For the queried column, the data can be obtained from the index rather than through the locatorrow-locatorAgainrowThat is, “the queried column should be overwritten by the index”, which can accelerate the query.

  1. Indexed columns cannot be emptynull, usenot nullConstraints and defaults

  2. Use delay correlation or sub query to optimize the super multi paging scenario,

MySQL is not skippingoffsetOK, but takeoffset+NOK, then give up beforeoffsetLine, returnNOK, then whenoffsetWhen it is very large, the efficiency is very low. Either control the total number of returns or SQL rewrite the pages that exceed a specific threshold.

  1. For fields with unique business characteristics, even the combination of multiple fields, a unique index must be built.

  2. It’s best not to use more than three watchesjoin, needjoinThe fields and data types must be consistent. In multi table Association query, ensure that the associated fields need to have indexes.

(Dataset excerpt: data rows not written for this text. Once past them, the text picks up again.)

/-- A frame without a CRC error and an error bit is bad when its wires disagree, and good otherwise (R215). -/
theorem Dev.opSsiFrame_of_noErr :
    d.opSsiFrame c bits wire =
      if wire = true then (d.ssiBegun c).ssiBad c 5 else (d.ssiBegun c).ssiGood c ((d.ssiBegun c).ssiPos c bits) := by
  rw [Dev.opSsiFrame_of_runs wire on, if_neg (by simp [crc]), if_neg (by simpa [Dev.ssiErr] using ok)]

theorem Dev.opSsiFrame_of_wire (disagrees : wire = true) : d.opSsiFrame c bits wire = (d.ssiBegun c).ssiBad c 5 :=
  (Dev.opSsiFrame_of_noErr on crc ok).trans (if_pos disagrees)

theorem Dev.opSsiFrame_of_good (agrees : wire = false) :
    d.opSsiFrame c bits wire = (d.ssiBegun c).ssiGood c ((d.ssiBegun c).ssiPos c bits) :=
  (Dev.opSsiFrame_of_noErr on crc ok).trans (if_neg (by simp [agrees]))

end

/-! ## A good frame (R214) -/

theorem Dev.ssiGood_of_first (p : Nat) (first : (d.ssiSt c).prev = none) :
    d.ssiGood c p = ((d.wrBit (Reg.POS_SSI_STATUS c) 14 true).initTo (4 + c) (p : Int)).ssiTaken c p := by
  unfold Dev.ssiGood
  rw [first]
  rfl

section
variable {p p0 : Nat} (prev : (d.ssiSt c).prev = some p0)
include prev

theorem Dev.ssiGood_of_possible
    (possible : (ssiDelta (d.cfF (Reg.POS_SSI_FIELDS c) 6 6) p p0).natAbs ≤ d.cf (Reg.POS_SSI_MAX_STEP c)) :
    let dl := ssiDelta (d.cfF (Reg.POS_SSI_FIELDS c) 6 6) p p0
    d.ssiGood c p =
      (d.countTo (4 + c) (d.count (4 + c) + (if d.cfB (Reg.POS_SSI_CFG c) 14 = true then -dl else dl))).ssiTaken c p := by
  unfold Dev.ssiGood
  rw [prev]
  exact if_pos possible

theorem Dev.ssiGood_of_impossible
    (impossible : d.cf (Reg.POS_SSI_MAX_STEP c) < (ssiDelta (d.cfF (Reg.POS_SSI_FIELDS c) 6 6) p p0).natAbs) :
    d.ssiGood c p = d.ssiBad c 4 := by
  unfold Dev.ssiGood
  rw [prev]
  exact if_neg (Nat.not_le.2 impossible)

end

end

/-! ## The obligation -/

/-- Settles O28: the rows by the checks of a frame in their order and by the three ends of a good one, the change of a field by
modular arithmetic, Gray code by induction on the number of bits. -/
theorem serialFramesExtendTheCount : Obligations.SerialFramesExtendTheCount := by
  unfold Obligations.SerialFramesExtendTheCount
  refine ⟨fun s c runs => ?rows, fun b p p0 hb hp _ => ?change, grayBin_gray⟩
  case rows =>
    have gate := s.dev.ssiRuns_iff c
    refine ⟨fun on bits wire => ?frame, fun on drives clocked => ?timeout, fun off clocked => ?noTimeout, fun off bits wire => ?noFrame⟩
    case frame =>
      replace on := gate.2 on
      refine ⟨fun bad => .of_withDev runs rfl (Dev.opSsiFrame_of_badCrc on bad),
        fun crc err => .of_withDev runs rfl (Dev.opSsiFrame_of_err on crc err),
        fun crc ok disagrees => .of_withDev runs rfl (Dev.opSsiFrame_of_wire on crc ok disagrees),
        fun crc ok agrees first => ?_, fun p0 crc ok agrees prev => ⟨fun possible => ?_, fun impossible => ?_⟩⟩
      · exact .of_withDev runs rfl ((Dev.opSsiFrame_of_good on crc ok agrees).trans (Dev.ssiGood_of_first _ first))
      · exact .of_withDev runs rfl ((Dev.opSsiFrame_of_good on crc ok agrees).trans (Dev.ssiGood_of_possible prev possible))
      · exact .of_withDev runs rfl ((Dev.opSsiFrame_of_good on crc ok agrees).trans (Dev.ssiGood_of_impossible prev impossible))
    case timeout => exact .of_withDev runs rfl (Dev.opSsiTimeout_of_clocked clocked (gate.2 on) drives)
    case noTimeout => exact .of_withDev runs rfl (Dev.opSsiTimeout_of_not_clocked clocked (off.imp_left (· ∘ gate.1)))
    case noFrame => exact .of_withDev runs rfl (Dev.opSsiFrame_of_not_runs bits wire (off ∘ gate.1))
  case change => exact ⟨add_ssiDelta_emod hp, ssiDelta_mem_halfRange p p0 hb⟩

end Sys2Proof.Machine
end

section
/-!
PROOFS. The observer's update and the loss of position (R217-R225, R257).
-/

namespace Sys2Proof.Machine

namespace Dev

/-! ## The predictions of an update (R221) -/

/-- The position one update ahead, an update taking 1 us. -/
def predX (d : Dev) : Rat :=
  let ts : Rat := 1 / 1000000
  d.pos.x + d.pos.v * ts + d.pos.a * ts * ts / 2

/-- The speed one update ahead. -/
def predV (d : Dev) : Rat := d.pos.v + d.pos.a * (1 / 1000000)

/-- A measurement lies beyond the tracking limit (R223). -/
abbrev beyondTrack (d : Dev) (m : Rat) : Prop :=
  (d.cf Reg.POS_TRACK_ERR_MAX : Rat) < m - d.predX ∨ m - d.predX < -(d.cf Reg.POS_TRACK_ERR_MAX : Rat)

/-- Measurements beyond the limit in a row, this one included (R223). -/
def errRunAt (d : Dev) (m : Rat) : Nat := if d.beyondTrack m then d.pos.errRun + 1 else 0

theorem errRunAt_of_beyond {d : Dev} {m : Rat} (beyond : d.beyondTrack m) : d.errRunAt m = d.pos.errRun + 1 := if_pos beyond

theorem errRunAt_of_within {d : Dev} {m : Rat} (within : ¬d.beyondTrack m) : d.errRunAt m = 0 := if_neg within

/-- The position block once an update has looked at the serial frames: a good frame counts for one update only
(R214, R221). -/
def noFresh (d : Dev) : PosSt := { d.pos with ssi := d.pos.ssi.map (fun x => (x.1, { x.2 with fresh := none })) }

/-- The position block after a measurement has corrected the predictions by the gains of the bandwidth (R221, R222). -/
def corrected (d : Dev) (m : Rat) : PosSt :=
  let g := obsGains (d.cfF Reg.POS_OBS 0 4)
  let e := m - d.predX
  let ts : Rat := 1 / 1000000
  { d.noFresh with
    x := d.predX + g.1 * e, v := d.predV + g.2.1 * e / ts, a := d.pos.a + g.2.2 * e / (ts * ts), errRun := d.errRunAt m,
    sample := d.tc }

/-- The module after the estimates have started anew at the measured position (R223). -/
def restarted (d : Dev) : Dev :=
  let d1 := ({ d with pos := d.noFresh } : Dev).obsInit
  (d1.wrBit Reg.POS_STATUS 8 true).event 1 .trackReset (ivals [pubI ((d1.pos.x - d.predX) * 65536)])

/-! ## Showing and reporting keep the estimates -/

theorem showObs_pos (d : Dev) : d.showObs.pos = d.pos := by simp [showObs]

theorem showObs_log (d : Dev) : d.showObs.log = d.log := by simp [showObs]

theorem event_pos (d : Dev) (origin : Nat) (ev : Ev) (p : List Byte) : (d.event origin ev p).pos = d.pos := by
  obtain ⟨⟨_, _, _, _, _, e⟩, -⟩ := d.event_touches origin ev p
  rw [e]

/-! ## The update, case by case (R220-R223) -/

section
variable {d : Dev}

theorem obsCore_of_lost (lost : d.src = 7 ∨ d.lost = true) :
    d.obsCore = ({ d with pos := { d.noFresh with v := 0, a := 0, sample := d.tc } } : Dev).showObs :=
  if_pos lost

section
variable (inUse : d.src ≠ 7) (kept : d.lost = false)
include inUse kept

/-- Without a measurement the estimates follow their prediction. -/
theorem obsCore_of_unmeasured (unmeasured : d.obsMeas d.predV = none) :
    d.obsCore = ({ d with pos := { d.noFresh with x := d.predX, v := d.predV, sample := d.tc } } : Dev).showObs := by
  have follows : ¬(d.src = 7 ∨ d.lost = true) := by simp [inUse, kept]
  unfold predV at unmeasured
  unfold obsCore
  refine (if_neg follows).trans ?_
  dsimp only
  rw [unmeasured]
  rfl

variable {m : Rat} (measured : d.obsMeas d.predV = some m)
include measured

/-- The tenth measurement beyond the limit in a row starts the estimates anew, any other measurement corrects them. -/
theorem obsCore_of_measured :
    d.obsCore = if 10 ≤ d.errRunAt m then d.restarted else ({ d with pos := d.corrected m } : Dev).showObs := by
  have follows : ¬(d.src = 7 ∨ d.lost = true) := by simp [inUse, kept]
  unfold predV at measured
  unfold obsCore
  refine (if_neg follows).trans ?_
  dsimp only
  rw [measured]
  rfl

theorem obsCore_of_corrected (few : d.errRunAt m < 10) : d.obsCore = ({ d with pos := d.corrected m } : Dev).showObs :=
  (obsCore_of_measured inUse kept measured).trans (if_neg (Nat.not_le.2 few))

theorem obsCore_of_tenth (tenth : 10 ≤ d.errRunAt m) : d.obsCore = d.restarted :=
  (obsCore_of_measured inUse kept measured).trans (if_pos tenth)

end
end

/-! ## Estimates that start anew (R223) -/

theorem restarted_pos (d : Dev) :
    d.restarted.pos = { d.noFresh with x := d.measured, v := d.recentSpeed d.src, a := 0, errRun := 0, sample := d.tc } := by
  simp only [restarted, event_pos, wrBit_pos, obsInit, showObs_pos]
  rfl

/-! ## Loss of position (R220, R257) -/

theorem opPositionLost_of_done {d : Dev} (done : d.bit Reg.POS_STATUS 4 = false ∨ d.lost = true) : d.opPositionLost = d :=
  if_neg (by rcases done with h | h <;> simp [h])

/-- The module as it stops extrapolating: the estimate stands where coasting has brought it. -/
def standing (d : Dev) : Dev := { d with pos := { d.pos with x := d.xAt d.tc, v := 0, a := 0, sample := d.tc } }

theorem opPositionLost_of_coasted {d : Dev} (coasts : d.bit Reg.POS_STATUS 4 = true) (kept : d.lost = false) :
    let d1 := ((d.standing.wrBit Reg.POS_STATUS 4 false).setLost true).showObs.event 1 .positionLost
      (ivals [pubI (d.standing.pos.x * 65536)])
    d.opPositionLost = d1.abortPosition.speedReact :=
  if_pos (by simp [coasts, kept])

end Dev

/-! ## The obligation -/

/-- Settles O29: each clause on the estimates reads them from the equation of its case, and the rows are their operations. -/
theorem theObserverFollowsItsSource : Obligations.TheObserverFollowsItsSource := by
  unfold Obligations.TheObserverFollowsItsSource
  refine ⟨fun d => ⟨fun lost => ?lost, fun inUse kept unmeasured => ?unmeasured, fun m inUse kept measured within => ?corrected,
    fun m inUse kept measured beyond few => ?beyond, fun m inUse kept measured beyond tenth => ?restarted⟩,
    fun s runs => ⟨.of_withDev runs rfl rfl, fun coasts kept => ?coasted, fun done => ?notCoasting⟩⟩
  case lost =>
    rw [Dev.obsCore_of_lost lost, Dev.showObs_pos]
    exact ⟨rfl, rfl, rfl, rfl⟩
  case unmeasured =>
    rw [Dev.obsCore_of_unmeasured inUse kept unmeasured, Dev.showObs_pos]
    exact ⟨rfl, rfl, rfl, rfl⟩
  case corrected =>
    have run : d.errRunAt m = 0 := Dev.errRunAt_of_within within
    rw [Dev.obsCore_of_corrected inUse kept measured (by omega), Dev.showObs_pos]
    exact ⟨rfl, rfl, rfl, run⟩
  case beyond =>
    have run : d.errRunAt m = d.pos.errRun + 1 := Dev.errRunAt_of_beyond beyond
    rw [Dev.obsCore_of_corrected inUse kept measured (run ▸ few), Dev.showObs_pos, Dev.showObs_log]
    exact ⟨run, rfl⟩
  case restarted =>
    have run : d.errRunAt m = d.pos.errRun + 1 := Dev.errRunAt_of_beyond beyond
    rw [Dev.obsCore_of_tenth inUse kept measured (run ▸ tenth), Dev.restarted_pos]
    exact ⟨rfl, rfl, rfl⟩
  case coasted =>
    exact .of_withDev runs rfl (congrArg Dev.settleStop (Dev.opPositionLost_of_coasted coasts kept))
  case notCoasting => exact .of_withDev runs rfl (congrArg Dev.settleStop (Dev.opPositionLost_of_done done))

  3. If you clearly know that there is only one query result,limit 1It can improve efficiency, such as when verifying login.

  4. The select statement must indicate the field name

  5. If the sorting field does not use an index, sort as little as possible

  6. Try to useunion allreplaceunionunionThe uniqueness filtering operation needs to be performed after the collection is merged, which will involve sorting, a large number of CPU operations, and increase resource consumption and delay. Of course, useunion allThe premise of is that there is no duplicate data between the two result sets.

8、 Summary

Indexing is a very important technology!

However, every time an index is established, a space needs to be opened on the hard disk to store the data structure required by the index (although the expression is not accurate, it means this). Therefore, it is not recommended to establish an index for too long fields.

Moreover, the more indexes are established, the better. Although the index can improve the query efficiency, it will greatly affect the efficiency of insertion, deletion and modification, because each data update will involve the modification of the index.

To sum up, when inserting a large amount of data, we need to delete the index of the data table first and re-establish the index after the insertion, so as to ensure the efficiency of the database to the greatest extent!